Task to complete:
Each line from the one containing "(regs_congr (fun r" through the last line of the data below is to be written out verbatim, and nothing more.

Collected data:
/-- The wakeup test emits one `Wakeup` below the mark, else nothing (42_transmit R151). -/
theorem lowWaterTest_run (s : State) :
    lowWaterTest s = .ok () (if s.pending < s.params.lowWater
      then s.setPort fun q => { q with out := q.out ++ [.wakeup] } else s) := by
  unfold lowWaterTest wakeup
  rw [theState_bind]
  split <;> rfl

/-- The requested baud 0 faults, any other answers the divisor (41_baud_line R127). -/
theorem baudCalc_zero (c : Nat) (s : State) : baudCalc c 0 s
    = .error .baudZero (s.setPort fun q => { q with fault := some .baudZero }) := rfl

theorem baudCalc_run {b : Nat} (c : Nat) (s : State) (h : b ≠ 0) :
    baudCalc c b s = .ok (baudDivisor s.params c b) s := by
  simp [baudCalc, h]

/-- `IM` after `setIM(TXIM, v)` (42_transmit R145). -/
theorem txim_stored (m : RegMap) (im : Word) (v : Bool) :
    withBit (im &&& definedMask m .im) m.txInt v &&& definedMask m .im
      = withBit (im &&& definedMask m .im) m.txInt v := by
  refine and_definedMask_of_covered fun k h => ?_
  rw [getLsbD_withBit, Bool.and_eq_true, decide_eq_true_eq] at h
  by_cases hk : k = m.txInt
  · rw [getLsbD_definedMask, List.any_eq_true]
    exact ⟨(m.txInt, 1), by simp [fieldsOf], by simp [hk, hk ▸ h.1]⟩
  · rw [if_neg hk, BitVec.getLsbD_and, Bool.and_eq_true] at h
    exact h.2.2

/-- Without environment steps `setIM` replaces `IM.TXIM` (42_transmit R145). -/
theorem setTxim_quiet {s : State} (v : Bool) (h : s.gaps = []) :
    setTxim v s = .ok () (s.setUart fun u => { u with
      im := withBit (u.im &&& definedMask s.params.regMap .im) s.params.regMap.txInt v }) := by
  rw [setTxim, theState_bind, op_bind_ok (rd_quiet .im h), regWrite_quiet _ _ h, storeReg_im]
  simp only [State.regValue, txim_stored]
  rfl

/-- Under any environment a write of a register that stores by an update of the control registers
acts as that update. -/
theorem regWrite_leaves {s t t0 : State} (h : Leaves s t t0) (hq : t0.gaps = s.gaps) {r : Reg}
    {v : Word} (f : Uart → Uart)
    (hs : ∀ x, x.params = t0.params → storeReg r v x = .ok () (x.setUart f))
    (hf : ∀ u w : Uart, regsOf u = regsOf w → regsOf (f u) = regsOf (f w)) :
    ∃ u, regWrite r v t = .ok () u ∧ Leaves s u (t0.setUart f) := by
  obtain ⟨u, e, k⟩ := h.gap hq
  exact ⟨_, by rw [regWrite_eq, e]; exact hs u (viewOf_params k.view), k.setUart f hf⟩

/-- An update of a UART that writes control registers from control registers and constants. -/
theorem regs_congr {f : Uart → Uart} (g : Regs → Regs) (h : ∀ u, regsOf (f u) = g (regsOf u)) :
    ∀ u w : Uart, regsOf u = regsOf w → regsOf (f u) = regsOf (f w) := by
  intro u w e
  rw [h, h, e]

/-- Under any environment `setIM` replaces `IM.TXIM` and leaves the rest (42_transmit R145). -/
theorem setTxim_leaves {s t t0 : State} (h : Leaves s t t0) (hq : t0.gaps = s.gaps) (v : Bool) :
    ∃ u, setTxim v t = .ok () u ∧ Leaves s u (t0.setUart fun w => { w with
      im := withBit (t0.uart.im &&& definedMask t0.params.regMap .im) t0.params.regMap.txInt v }) := by
  obtain ⟨u1, e1, k1⟩ := h.rdControl hq (r := .im) (by decide)
  obtain ⟨u2, e2, k2⟩ := regWrite_leaves k1 hq (r := .im)
    (v := withBit (t0.regValue .im &&& definedMask t0.params.regMap .im) t0.params.regMap.txInt v)
    (fun w => { w with
      im := withBit (t0.uart.im &&& definedMask t0.params.regMap .im) t0.params.regMap.txInt v })
    (fun x hx => by rw [storeReg_im, hx, State.regValue, txim_stored])
    (regs_congr (fun r => { r with im := _ }) fun _ => rfl)
  refine ⟨u2, ?_, k2⟩
  rw [setTxim, theState_bind, op_bind_ok e1, viewOf_params h.view]
  exact e2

Exercise response:
    (regs_congr (fun r => { r with im := _ }) fun _ => rfl)
  refine ⟨u2, ?_, k2⟩
  rw [setTxim, theState_bind, op_bind_ok e1, viewOf_params h.view]
  exact e2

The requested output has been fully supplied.